The on-board debugger and level shifters actively drive data and clock signals used for programming and debugging (DBG0, DBG1, and DBG2). Pull-down resistors are required on the ICSP™ data and clock signals to debug PIC® microcontrollers. All other interfaces are functional with or without pull-up or pull-down resistors.

DBG3 is an open-drain connection and requires a pull-up resistor to function.

Remember:

Connect GND and VTG to the external microcontroller
Tie the VOFF pin to GND if the external hardware has a power supply
Make sure there are pull-down resistors on the ICSP data and clock signals (DBG0 and DBG1) to support the debugging of PIC microcontrollers

Figure 6-7. Curiosity Nano Standard Pinout

Table 6-1. Programming and Debugging Interfaces
Curiosity Nano Pin	UPDI	ICSP™	SWD
DBG0	UPDI	DATA	SWDIO
DBG1	—	CLK	SWCLK
DBG2	—	—	—
DBG3	—	MCLR	RESET

6.5 Connecting External Debuggers

Even though there is an on-board debugger, external debuggers can be connected directly to the AVR16EB32 Curiosity Nano to program/debug the AVR16EB32. When not actively used, the on-board debugger keeps all the pins connected to the AVR16EB32 and board edge in tri-state. Therefore, the on-board debugger will not interfere with any external debug tools.

Figure 6-8. Connecting the MPLAB® PICkit™ 5 In-Circuit Debugger/Programmer to AVR16EB32 Curiosity Nano

Figure 6-9. Connecting the Atmel-ICE to AVR16EB32 Curiosity Nano

CAUTION: To avoid contention between the external debugger and the on-board debugger, do not start any programming/debug operation with the on-board debugger through MPLAB® X IDE or mass storage programming while the external tool is active.

6.6 Disconnecting the On-Board Debugger

The on-board debugger and level shifters can be disconnected from the AVR16EB32.

The power supply block diagram (Figure 4-5 4-7) shows all connections between the debugger and the AVR16EB32. The signal names are also printed in silkscreen on the top or bottom side of the board.

To disconnect the debugger, cut the GPIO straps shown in Cut Straps.

Attention: Cutting the GPIO straps to the on-board debugger will disable the virtual serial port, programming, debugging, and data streaming.

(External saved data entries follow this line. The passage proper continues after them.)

/-- R181, R183, R184, R33, R52: a dutiful move of the host goes on, on the host's own side; only a write changes MSG. -/
theorem step_dutiful {s : State} {m : Turn} {rest : List Turn} (hs : s.CodesLegal) (hts : s.turns = m :: rest)
    (hm : dutifulTurn s.len m = true) :
    ∃ t, step s = .next t ∧ t = s.withHost t ∧ t.turns = rest ∧ t.msg = hostWrites [m] s.msg := by
  rw [step_turn hs.stuck_none hts]
  cases m with
  | engine | reset c => cases hm
  | command c l =>
    obtain rfl : c = 0 := of_decide_eq_true hm
    exact ⟨_, rfl, rfl, rfl, rfl⟩
  | readStatus | writeStatus v => exact ⟨_, rfl, rfl, rfl, rfl⟩
  | readDigest =>
    refine ⟨_, rfl, ?_⟩
    rw [readDigest]
    split <;> exact ⟨rfl, rfl, rfl⟩
  | writeMsg j b =>
    obtain ⟨_, hj, _⟩ | ⟨_, e⟩ := writeMsg_cases j b (s.putTurns rest)
    · exact absurd hj (Nat.not_lt.2 (by simpa using hm))
    · exact ⟨_, e, rfl, rfl, rfl⟩

/-! ### A host that keeps its duty -/

/-- The second state has the registers and the message of the first, under a host's side of its own. -/
structure State.Shadows (s u : State) : Prop where
  registers : u = s.withHost u
  message : ∀ j, j < s.len.toNat → u.msg.read j = s.msg.read j

theorem State.Shadows.len_eq {s u : State} (h : s.Shadows u) : u.len = s.len := by rw [h.registers]; rfl

theorem State.Shadows.codesLegal {s u : State} (h : s.Shadows u) (hs : s.CodesLegal) : u.CodesLegal := by
  rw [h.registers]; exact ⟨hs.phase_legal, hs.fcode_legal⟩

theorem hostWrites_cons (m : Turn) (ts : List Turn) (mem : Memory) : hostWrites (m :: ts) mem = hostWrites ts (hostWrites [m] mem) := by
  cases m <;> rfl

/-- The engine's step is the same for a shadow, whose script loses the engine's turn. -/
theorem State.Shadows.step_engine {s s' u : State} {rest : List Turn} (h : s.Shadows u) (hs : s.CodesLegal) (hts : s.turns = [])
    (hu : u.turns = .engine :: rest) (e : step s = .next s') :
    ∃ u', step u = .next u' ∧ s'.Shadows u' ∧ u'.turns = rest ∧ u'.msg = u.msg ∧ s'.len = s.len ∧ s'.turns = [] ∧
      s'.CodesLegal := by
  have alone : engineStep s = .next s' := (Machine.step_engine hs.stuck_none hts).symm.trans e
  obtain ⟨hlen, hmsg, hts', hcodes⟩ := engineStep_frame alone
  have registers : u.putTurns rest = s.withHost (u.putTurns rest) := by rw [h.registers]; rfl
  have beside : engineStep (u.putTurns rest) = .next (s'.withHost (u.putTurns rest)) :=
    (congrArg engineStep registers).trans (engineStep_withHost (u.putTurns rest) h.message alone)
  refine ⟨_, (step_turn (h.codesLegal hs).stuck_none hu).trans beside, ⟨rfl, fun j hj => ?_⟩, rfl, rfl, hlen, hts'.trans hts,
    hcodes hs⟩
  rw [hmsg]
  exact h.message j (hlen ▸ hj)

/-- A dutiful move keeps the shadow. -/
theorem State.Shadows.step_dutiful {s u : State} {m : Turn} {rest : List Turn} (h : s.Shadows u) (hs : s.CodesLegal)
    (hu : u.turns = m :: rest) (hm : dutifulTurn s.len m = true) :
    ∃ u', step u = .next u' ∧ s.Shadows u' ∧ u'.turns = rest ∧ u'.msg = hostWrites [m] u.msg := by
  obtain ⟨u', e, hreg, hrest, hmsg⟩ := Machine.step_dutiful (h.codesLegal hs) hu (h.len_eq ▸ hm)
  refine ⟨u', e, ⟨?_, fun j hj => ?_⟩, hrest, hmsg⟩
  · rw [hreg, h.registers]; rfl
  · rw [hmsg, hostWrites_read_below (ts := [m]) (by simpa using .inr hm) _ hj, h.message j hj]

/-- R189, R52: beside a run of the engine alone, the run of its steps with dutiful moves between them. -/
theorem State.Shadows.run {ts : List Turn} {s t u : State} (h : s.Shadows u) (hs : s.CodesLegal) (hts : s.turns = [])
    (hu : u.turns = ts) (hduty : ∀ m ∈ ts, m = .engine ∨ dutifulTurn s.len m = true)
    (hrun : Sys2Proof.core.run (ts.count .engine) s = .next t) :
    ∃ t' : State, Sys2Proof.core.run ts.length u = .next t' ∧ t.Shadows t' ∧ t'.turns = [] ∧ t'.msg = hostWrites ts u.msg := by
  induction ts generalizing s u with
  | nil =>
    cases hrun
    exact ⟨u, rfl, h, hu, rfl⟩
  | cons m ts ih =>
    have hduty' : ∀ x ∈ ts, x = .engine ∨ dutifulTurn s.len x = true := fun x hx => hduty x (List.mem_cons_of_mem m hx)
    by_cases hm : m = .engine
    · subst hm
      rw [List.count_cons_self] at hrun
      obtain ⟨s', e, hrun⟩ := run_succ_inv hrun
      obtain ⟨u', e', h', hu', hmsg, hlen, hts', hs'⟩ := h.step_engine hs hts hu e
      obtain ⟨t', hrun', ht'⟩ := ih h' hs' hts' hu' (hlen ▸ hduty') hrun
      exact ⟨t', (run_succ ts.length e').trans hrun', hmsg ▸ ht'⟩
    · rw [List.count_cons_of_ne hm] at hrun
      obtain ⟨u', e', h', hu', hmsg⟩ := h.step_dutiful hs hu ((hduty m List.mem_cons_self).resolve_left hm)
      obtain ⟨t', hrun', ht'⟩ := ih h' hs hts hu' hduty' hrun
      rw [hostWrites_cons, ← hmsg]
      exact ⟨t', (run_succ ts.length e').trans hrun', ht'⟩
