/-- A link that can retrain (R22). -/
inductive LinkRef where
  | port (p : Nat)
  | slip
  | coil (p : Nat)
deriving DecidableEq, Repr

/-- Results of one lane of a pattern test (R533, R542). -/
structure LaneResult where
  lane : Nat := 0
  locked : Bool := false
  errors : Nat := 0
  bits : Nat := 0
  worst : Nat := 0
deriving DecidableEq, Repr

/-- The manifest of a flash slot as the boot chain reads it (R462, R463). -/
structure Manifest where
  wellFormed : Bool := true
  sigOk : Bool := true
  secVersion : Nat := 0
  fwVersion : Nat := 0
  microcode : Nat := 0
  cosigAlg : Nat := 0
  cosigOk : Bool := false
  /-- bytes 0 to 511 -/
  raw : Bytes := []
  digests : List (BitVec 256) := []
deriving DecidableEq, Repr

/-- A TAP instruction (R539). -/
inductive TapInstr where
  | bypass | idcode | sample | extest | extestPulse | extestTrain | clamp | highz
deriving DecidableEq, Repr

/-- A happening for the Kiln Log (R491, R492). -/
structure Happening where
  kind : Nat := 1
  keyA : Nat := 0
  keyB : Nat := 0
  sev : Nat := 0
  detail : List Nat := []
deriving DecidableEq, Repr

/-- The two sides of a crossing with a one-sided reset (R520). -/
structure CrossNote where
  unit : Nat := 0
  lastAccepted : Nat := 0
deriving DecidableEq, Repr
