-- ==== Sys2Proof/Machine/Units.lean ====
section
/-! DEFINITION. Units leaving and entering service, tests cut short, host reads with tags, and the start of a FATAL
state: what faults, commands and links share. -/
namespace Sys2Proof.Machine

/-- A slice granted to a kiln that leaves it unfinished runs again ahead of new pieces (R23). -/
def rerunSlice (n : Nat) (x : Slice) : Slice :=
  if x.kiln = n ∧ x.phase = .granted then { x with phase := .ready, rerun := true } else x

/-- The unfinished pieces of a faulty kiln go back to be dealt (R23). -/
def rerunKiln (n : Nat) (s : State) : State :=
  s.onArr fun a => { a with jobs := a.jobs.map (fun j => { j with slices := j.slices.map (rerunSlice n) }),
                            matrices := a.matrices.filter (fun m => m.1 != n), kilnBufUsed := nthMod a.kilnBufUsed n (fun _ => 0) }

/-- A fault fences kiln `n` (R22, R23). -/
def faultFence (n : Nat) (s : State) : State := rerunKiln n (setKiln n false s)

/-- A member becomes UNAVAILABLE with the cause it would fail with. Unless a timeout alone was the cause, its identity must be
read back before it returns (R193). -/
def makeUnavailable (p : Ns → Bool) (cause : Nat) (s : State) (reread : Bool := true) : State :=
  s.onArr fun a => { a with ns := mapIf a.ns p (fun n =>
    { n with cond := if n.cond = .healthy then .unavailable cause else n.cond, reread := n.reread || reread }) }

/-- Whether a namespace is a local one on a port. -/
def Ns.onPort (p : Nat) (n : Ns) : Bool := !n.loc.remote && n.loc.port == p

/-- Tests that `p` picks are interrupted (R530): their end row reports RESULT INTERRUPTED. -/
def interruptTests (p : Test → Bool) (s : State) : State :=
  s.onTst fun t => { t with tests := mapIf t.tests p (fun x => { x with interrupted := true }) }

/-- A retrain of a link ends margining of its lanes (R534). -/
def endMargin (unit index : Nat) (s : State) : State := interruptTests (fun x => x.kind == 3 && x.unit == unit && x.index == index) s

/-- A member port starts to retrain: its member becomes UNAVAILABLE (R22, R193). -/
def retrainPort (p : Nat) (s : State) : State :=
  makeUnavailable (Ns.onPort p) 2
    ((endMargin 2 p s).onArr fun a => { a with ports := nthMod a.ports p (fun q => { q with up := false, training := true }) })

/-- The Slip link goes down: replay buffer and queued messages are discarded, registrations must be checked again, and a move
that has not been released stays here (R241, R253, R258). -/
def slipDown (s : State) : State :=
  let t := s.onTwin fun t => { t with
    up := false, trained := false, helloGot := false, helloOk := false, lanes := 0, linkDowns := if t.up then bump t.linkDowns else t.linkDowns,
    replay := [], resent := 0, queueSnap := [], queueRec := [], queueMeta := [], queueLine := [], sent := [], snapshotDue := false, snapshotAcked := false,
    st := if t.st = .syncing ∨ t.st = .mirroring ∨ t.st = .mismatch then .linkDown else t.st }
  let t := t.onArr fun x => { x with arrays := mapIf x.arrays (fun a => s.twin.up && a.shared && a.owner) (fun a =>
    { a with checkGood := none, moving := if a.moving = 1 ∨ a.moving = 2 then 0 else a.moving, anaNext := if a.moving = 2 then some .optimized else a.anaNext }) }
  wantService 20 false t
/-- The Slip link starts to retrain (R22). -/
def retrainSlip (s : State) : State := (slipDown (endMargin 3 0 s)).onTwin fun t => { t with training := true }
/-- A Coil port starts to retrain and leaves service (R22, R292). -/
def retrainCoil (p : Nat) (s : State) : State :=
  wantService (18 + p) false
    ((endMargin 4 p s).onCoil fun c => { c with linkUp := c.linkUp &&& ~~~(BitVec.ofNat 2 (2 ^ p)), training := c.training ||| BitVec.ofNat 2 (2 ^ p) })

/-- The bit of UNIT_SERVICE that holds an element, if one does (R19). -/
def serviceBitOf (l : LocCode) : Option Nat :=
  let c := locClusterOf l
  match locDieOf l with
  | 0 => if c < 4 then some c else if c = 8 ∧ locEngineOf l < 8 then some (10 + locEngineOf l)
         else if c = 10 ∧ locEngineOf l < 2 then some (18 + locEngineOf l) else if c = 11 then some 20 else none
  | 1 => if 1 ≤ c ∧ c ≤ 6 then some (3 + c) else if c = 7 ∧ locEngineOf l < 2 then some (18 + locEngineOf l)
         else if c = 8 then some 20 else if c = 9 ∧ locEngineOf l < 8 then some (10 + locEngineOf l) else none
  | _ => none

/-- The unit of a running test as UNIT_CONTROL and DIAG commands name it (R387, R531): 1 kiln, 2 member port, 3 Slip,
4 Coil port, 5 host port, 6 die-to-die bundle, 7 DDR channel. -/
def unitOfLoc (x4 : BitVec 6) (l : LocCode) : Option (Nat × Nat) :=
  let c := locClusterOf l
  let e := locEngineOf l
  match locDieOf l with
  | 0 => if c < 4 then some (1, c) else if c = 8 ∧ e < 8 then some (7, e) else if c = 10 ∧ e < 2 then some (4, e)
         else if c = 11 then some (3, 0) else if c = 13 ∧ e < 16 then some (6, e) else none
  | 1 => if 1 ≤ c ∧ c ≤ 6 then (portOfEngine x4 (c - 1) e).map (fun p => (2, p)) else if c = 7 ∧ e < 2 then some (4, e)
         else if c = 8 then some (3, 0) else if c = 9 ∧ e < 8 then some (7, e) else if c = 0 then some (5, 0)
         else if c = 11 ∧ e < 16 then some (6, e) else none
  | _ => none

/-- The action of CONTAINED on the unit that a location code names (R437): a kiln is fenced; a member port, the Slip link
or a Coil port retrains; nothing is done to the units of R27. -/
def unitAction (l : LocCode) (s : State) : State :=
  match unitOfLoc s.hw.straps.mportX4 (locRead l) with
  | some (1, n) => faultFence n s
  | some (2, p) => retrainPort p s
  | some (3, _) => retrainSlip s
  | some (4, p) => retrainCoil p s
  | _ => s

/-- The first fault at FATAL (R441): FAULT# asserts, CFS sets and the emergency vault attempt of R177 is due. -/
def enterFatal (s : State) : State :=
  if s.fc.fatal then s
  else { s with fc := { s.fc with fatal := true }, pins := { s.pins with faultPin := true },
                nvme := { s.nvme with cfs := true }, vault := { s.vault with emergency := true } }

/-! ### Host requests and their tags (R306, R317, R318) -/

/-- The lowest tag that is free and not quarantined. -/
def freeTag (used : List Nat) : Nat → Nat → Nat
  | 0, n => n
  | k + 1, n => if used.contains n then freeTag used k (n + 1) else n

/-- The device sends a non-posted host request and keeps its tag (R306). -/
def hostRead (kind : Nat) (r : HostReq) (s : State) : State :=
  let used := s.ep.reqs.map (·.1) ++ s.ep.quarantined
  let t := freeTag used used.length 0
  emit (.hostRequest t kind) (s.onEp fun e => { e with reqs := e.reqs ++ [(t, r)] })

/-- A host request has ended. -/
def endRequest (r : HostReq) (s : State) : State :=
  s.onEp fun e => { e with reqs := e.reqs.filter (fun q => q.2 != r) }

/-- Every outstanding host request is abandoned and its tag quarantined (R318). -/
def abandonRequests (s : State) : State :=
  s.onEp fun e => { e with quarantined := e.quarantined ++ e.reqs.map (·.1), reqs := [] }

end Sys2Proof.Machine
end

Cutting the power supply strap will disconnect the on-board power supply.

Tip: Reconnect any cut connection by using solder. Alternatively, mount a 0Ω 0402 resistor.

Tip: When the debugger is disconnected, an external debugger can be connected to the holes. Connecting External Debuggers describes how to connect an external debugger.

6.7 Getting Started with IAR™

IAR Embedded Workbench® for AVR® is a proprietary high-efficiency compiler not based on GCC. Programming and debugging of AVR16EB32 Curiosity Nano is supported in IAR™ Embedded Workbench for AVR using the Atmel-ICE interface. To get the programming and debugging to work, some initial settings must be set up in the project.

The following steps will explain how to get the project ready for programming and debugging:

Make sure that the project to be configured is opened. Open the OPTIONS dialog for the project.
In the category General Options, select the Target tab. Select the device for the project, or if not listed, the core of the device, as shown in Figure 6-10.
In the category Debugger, select the Setup tab. Select Atmel-ICE as the driver, as shown in Figure 6-11.
In the category Debugger > Atmel-ICE, select the Atmel-ICE 1 tab. Select UPDI as the interface. Optionally select the UPDI frequency, as shown in Figure 6-12.

Info: If the selection of Debug Port (mentioned in step 4) is grayed out, the interface is preselected, and the user can skip this configuration step.